┌─ EXERCISE MATERIAL

/-- R146: LD Vx, [I] loads `V[0]`…`V[x]` from `I`…`I + x`, changes nothing else, and faults when `I + x > 4095`. -/
def Obligations.RegisterLoadReadsTheRange : Prop :=
  ∀ (x : Reg) (s : State), Encodes (0xF#4 ++ BitVec.ofFin (w := 4) x ++ 0x65#8) (.ldVxMem x) ∧
    (s.i.toNat + x.val ≤ 4095 → ∃ t, exec (.ldVxMem x) s = .next t ∧ OnlyV s t ∧
      ∀ k : Reg, t.getV k = if k.val ≤ x.val then s.mem.get (s.i.toNat + k.val) else s.getV k) ∧
    (4095 < s.i.toNat + x.val → Faults (.ldVxMem x) s (.memOutOfRange (max s.i.toNat 4096)))

/-- Derived from R147: of all instructions that complete, LD B and LD [I], Vx alone store, at `I` and on, and every byte
outside the bytes they store reads as before. -/
def Obligations.MemoryChangesOnlyWhereStored : Prop :=
  ∀ (i : Instr) (s t : State), exec i s = .next t → t.fault = none →
    ∀ a, t.mem.get a =
      if h : s.ea 0 ≤ a ∧ a - s.ea 0 < (storedBytes i s).length then (storedBytes i s)[a - s.ea 0] else s.mem.get a

/-- Derived from R147: an instruction that is none of DRW, LD B, LD [I], Vx and LD Vx, [I] neither reads nor writes memory
as data: it does the same over any other memory, and leaves that memory as it is. RND is compared with the same draw in
both (the model's choice, log 4). -/
def Obligations.OtherInstructionsNeverTouchMemory : Prop :=
  ∀ (i : Instr) (s t : State), ¬accessesMemory i → exec i s = .next t → t.fault = none →
    ∀ m : Memory, exec i { s with mem := m } = .next { t with mem := m }

/-- R64: a store is seen by the very next fetch, wherever `PC` stands among the bytes stored. -/
def Obligations.NextFetchSeesTheStore : Prop :=
  ∀ (i : Instr) (s t : State), (∃ x, i = .ldB x ∨ i = .ldMemVx x) → exec i s = .next t → t.fault = none →
    ∀ p : Nat, t.pc.toNat = p → p ≤ 4094 → ∀ byte : Nat → Byte,
      (∀ a, byte a =
        if h : s.ea 0 ≤ a ∧ a - s.ea 0 < (storedBytes i s).length then (storedBytes i s)[a - s.ea 0] else s.mem.get a) →
      fetchWord t = .ok (byte p ++ byte (p + 1))

/-! ### Display -/

/-- R151: CLS turns every pixel off and changes nothing else. -/
def Obligations.ClsTurnsEveryPixelOff : Prop :=
  Encodes 0x00E0 .cls ∧ ∀ s : State, ∃ t, exec .cls s = .next t ∧ t = { s with display := t.display } ∧
    ∀ j, t.display.bit j = false

/-- Derived from R152, R59 and R193: DRW toggles exactly the pixels the sprite's 1 bits cover, sets VF to 1 if one of them
was on and to 0 if not, changes nothing else, and faults when `n ≥ 1` and the sprite's bytes leave memory. That DRW with
`n = 0` completes whatever `I` holds is the model's reading (log 10): R59, R193, the Exceptions line of R152 and vector T608
say so, one line of R152's pseudocode would fault for `I > 4096`. -/
def Obligations.DrawTogglesCoveredPixelsAndReportsCollision : Prop :=
  ∀ (x y : Reg) (n : Fin 16) (s : State),
    Encodes (0xD#4 ++ BitVec.ofFin (w := 4) x ++ BitVec.ofFin (w := 4) y ++ BitVec.ofFin (w := 4) n) (.drw x y n) ∧
    (n.val = 0 ∨ s.i.toNat + n.val ≤ 4096 → ∃ t, exec (.drw x y n) s = .next t ∧ OnlyDisplayAndV s t ∧
      (∀ px py, s.Covers x y n px py → t.display.pixel px py = !s.display.pixel px py) ∧
      (∀ px py, ¬s.Covers x y n px py → t.display.pixel px py = s.display.pixel px py) ∧
      (∀ k, k ≠ vf → t.getV k = s.getV k) ∧
      ((∃ px py, s.Covers x y n px py ∧ s.display.pixel px py = true) → t.getV vf = 1) ∧
      ((∀ px py, s.Covers x y n px py → s.display.pixel px py = false) → t.getV vf = 0)) ∧
    (1 ≤ n.val → 4096 < s.i.toNat + n.val → Faults (.drw x y n) s (.memOutOfRange (max s.i.toNat 4096)))

/-- R155: two draws of one sprite at the same coordinates, neither of them VF, restore the bitmap; the second reports a
collision exactly when the first turned a pixel on. -/
def Obligations.DrawIsSelfInverse : Prop :=
  ∀ (x y : Reg) (n : Fin 16) (s t u : State), x ≠ vf → y ≠ vf →
    exec (.drw x y n) s = .next t → t.fault = none → exec (.drw x y n) t = .next u →
    u.display = s.display ∧
    (u.getV vf = 1 ↔ ∃ px py, s.display.pixel px py = false ∧ t.display.pixel px py = true)

/-- R153: the start coordinates wrap: a draw depends on `V[x]` modulo 64 and on `V[y]` modulo 32 only. -/
def Obligations.DrawCoordinatesWrap : Prop :=
  ∀ (x y : Reg) (n : Fin 16) (s s' t t' : State), OnlyV s s' →
    (s.getV x).toNat % 64 = (s'.getV x).toNat % 64 → (s.getV y).toNat % 32 = (s'.getV y).toNat % 32 →
    exec (.drw x y n) s = .next t → t.fault = none → exec (.drw x y n) s' = .next t' →
    t'.fault = none ∧ t'.display = t.display ∧ t'.getV vf = t.getV vf

/-! ### Keypad and timers -/

/-- R161 and R162: the key skips, and their fault when `V[x] > 15`. -/
def Obligations.KeySkipsReadTheLatch : Prop :=
  ∀ (x : Reg) (s : State) (k : Nat), k = (s.getV x).toNat →
    Encodes (0xE#4 ++ BitVec.ofFin (w := 4) x ++ 0x9E#8) (.skp x) ∧
    Encodes (0xE#4 ++ BitVec.ofFin (w := 4) x ++ 0xA1#8) (.sknp x) ∧
    (k ≤ 15 →
      exec (.skp x) s = .next { s with pc := if s.keys.getLsbD k = true then s.pc + 2 else s.pc } ∧
      exec (.sknp x) s = .next { s with pc := if s.keys.getLsbD k = false then s.pc + 2 else s.pc }) ∧
    (15 < k → Faults (.skp x) s (.keyIndexOutOfRange (s.getV x)) ∧ Faults (.sknp x) s (.keyIndexOutOfRange (s.getV x)))

/-- R163: the key wait: the least pressed key's index, or the rewind; and a Step that waits leaves the whole state as it
was. -/
def Obligations.KeyWaitTakesTheLowestKeyOrWaits : Prop :=
  ∀ (x : Reg) (s : State), Encodes (0xF#4 ++ BitVec.ofFin (w := 4) x ++ 0x0A#8) (.ldVxK x) ∧
    ((∀ j, s.keyDown j = false) → exec (.ldVxK x) s = .next { s with pc := s.pc - 2 }) ∧
    (∀ k : Key, s.keyDown k = true → (∀ j : Key, j.val < k.val → s.keyDown j = false) →
      WritesOne (.ldVxK x) s x (BitVec.ofNat 8 k.val)) ∧
    ((∀ j, s.keyDown j = false) → s.fault = none → fetchDecode s = .ok (.ldVxK x) → step s = .next s)

/-- R164, R165, R166: the timer accesses. -/
def Obligations.TimerAccessesCopyOneByte : Prop :=
  ∀ (x : Reg) (s : State),
    (Encodes (0xF#4 ++ BitVec.ofFin (w := 4) x ++ 0x07#8) (.ldVxDt x) ∧ WritesOne (.ldVxDt x) s x s.dt) ∧
    (Encodes (0xF#4 ++ BitVec.ofFin (w := 4) x ++ 0x15#8) (.ldDtVx x) ∧
      exec (.ldDtVx x) s = .next { s with dt := s.getV x }) ∧
    (Encodes (0xF#4 ++ BitVec.ofFin (w := 4) x ++ 0x18#8) (.ldStVx x) ∧
      exec (.ldStVx x) s = .next { s with st := s.getV x })

/-! ### Whole-machine rules -/

/-- Derived from R24, R28 to R33: which instructions write each register that is not a general one. No instruction writes
`K`; the model's counter moves only with RND (log 4). -/
def Obligations.SpecialRegistersChangeOnlyByTheirInstructions : Prop :=
  ∀ (i : Instr) (s t : State), exec i s = .next t → t.fault = none →
    (t.i ≠ s.i → (∃ nnn, i = .ldI nnn) ∨ (∃ x, i = .addI x) ∨ ∃ x, i = .ldF x) ∧
    (t.stack ≠ s.stack → ∃ nnn, i = .call nnn) ∧
    (t.sp ≠ s.sp → (∃ nnn, i = .call nnn) ∨ i = .ret) ∧
    (t.dt ≠ s.dt → ∃ x, i = .ldDtVx x) ∧
    (t.st ≠ s.st → ∃ x, i = .ldStVx x) ∧
    (t.display ≠ s.display → i = .cls ∨ ∃ x y n, i = .drw x y n) ∧
    t.keys = s.keys ∧
    (t.draws ≠ s.draws → ∃ x kk, i = .rnd x kk)

/-- Derived from R31: no instruction reads `ST`: two machines that differ only in `ST` do the same, and differ in nothing
else afterwards. RND is compared with the same draw in both (the model's choice, log 4). -/
def Obligations.SoundTimerIsNeverRead : Prop :=
  ∀ (i : Instr) (s t : State) (b : Byte), exec i s = .next t → t.fault = none →
    ∃ c, exec i { s with st := b } = .next { t with st := c } ∧ (c = b ∨ ∃ x, i = .ldStVx x ∧ c = t.st)

/-! ### The host's operations -/

/-- R173: TimerTick. -/
def Obligations.TimerTickDecrementsOnceAndStopsAtZero : Prop :=
  ∀ s : State, (s.fault ≠ none → timerTick s = s) ∧
    (s.fault = none → ∃ t, timerTick s = t ∧ t = { s with dt := t.dt, st := t.st } ∧
      t.dt.toNat = s.dt.toNat - 1 ∧ t.st.toNat = s.st.toNat - 1)

/-- Derived from R174 and R200: KeySet changes one latch bit and nothing else; an index above 15 is refused. That such an
index is refused on a faulted machine too, where R200 says that KeySet changes nothing, is the model's reading (log 5). -/
def Obligations.KeySetChangesOneBit : Prop :=
  ∀ (k : Nat) (pressed : Bool) (s : State),
    (15 < k → ∃ r, keySet k pressed s = .refused r) ∧
    (k ≤ 15 → s.fault ≠ none → keySet k pressed s = .next s) ∧
    (k ≤ 15 → s.fault = none → ∃ t, keySet k pressed s = .next t ∧ t = { s with keys := t.keys } ∧
      ∀ j : Key, t.keyDown j = if j.val = k then pressed else s.keyDown j)

/-- R175: Load copies the bytes to 512 and on and changes nothing else; it is refused beyond 3584 bytes and after a Step. -/
def Obligations.LoadCopiesTheImage : Prop :=
  ∀ (bytes : List Byte) (σ : Session),
    (3584 < bytes.length ∨ σ.stepped = true → ∃ r, Session.perform (.load bytes) σ = .refused r) ∧
    (bytes.length ≤ 3584 → σ.stepped = false → σ.machine.fault = none →
      ∃ t, Session.perform (.load bytes) σ = .next ⟨t, false⟩ ∧ OnlyMem σ.machine t ∧
        (∀ (j : Nat) (h : j < bytes.length), t.mem.get (512 + j) = bytes[j]) ∧
        ∀ a, a < 512 ∨ 512 + bytes.length ≤ a → t.mem.get a = σ.machine.mem.get a)

/-- R224: a launch state is Load applied to the reset state; the first Step fetches the image's first two bytes. -/
def Obligations.LaunchBeginsWithTheFirstImageWord : Prop :=
  ∀ (b0 b1 : Byte) (rest : List Byte), rest.length + 2 ≤ 3584 →
    ∃ t, load (b0 :: b1 :: rest) State.reset = .next t ∧ OnlyMem State.reset t ∧ t.pc = 512 ∧
      fetchWord t = .ok (b0 ++ b1)

/-- R177, R178, R179: the reads return the bitmap in the order `D[64·py + px]`, the timers and the latch. -/
def Obligations.ReadsReturnTheState : Prop :=
  ∀ s : State, displayRead s = s.display ∧
    (∀ (px : Fin 64) (py : Fin 32), (displayRead s).bit ⟨64 * py.val + px.val, by omega⟩ = s.display.pixel px py) ∧
    timerRead s = (s.dt, s.st) ∧ faultRead s = s.fault
end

└─

Starting at the first line of the listing, retype every line up to and including the one with "(s.i.toNat + x.val".

### [EXERCISE RESPONSE]
/-- R146: LD Vx, [I] loads `V[0]`…`V[x]` from `I`…`I + x`, changes nothing else, and faults when `I + x > 4095`. -/
def Obligations.RegisterLoadReadsTheRange : Prop :=
  ∀ (x : Reg) (s : State), Encodes (0xF#4 ++ BitVec.ofFin (w := 4) x ++ 0x65#8) (.ldVxMem x) ∧
    (s.i.toNat + x.val ≤ 4095 → ∃ t, exec (.ldVxMem x) s = .next t ∧ OnlyV s t ∧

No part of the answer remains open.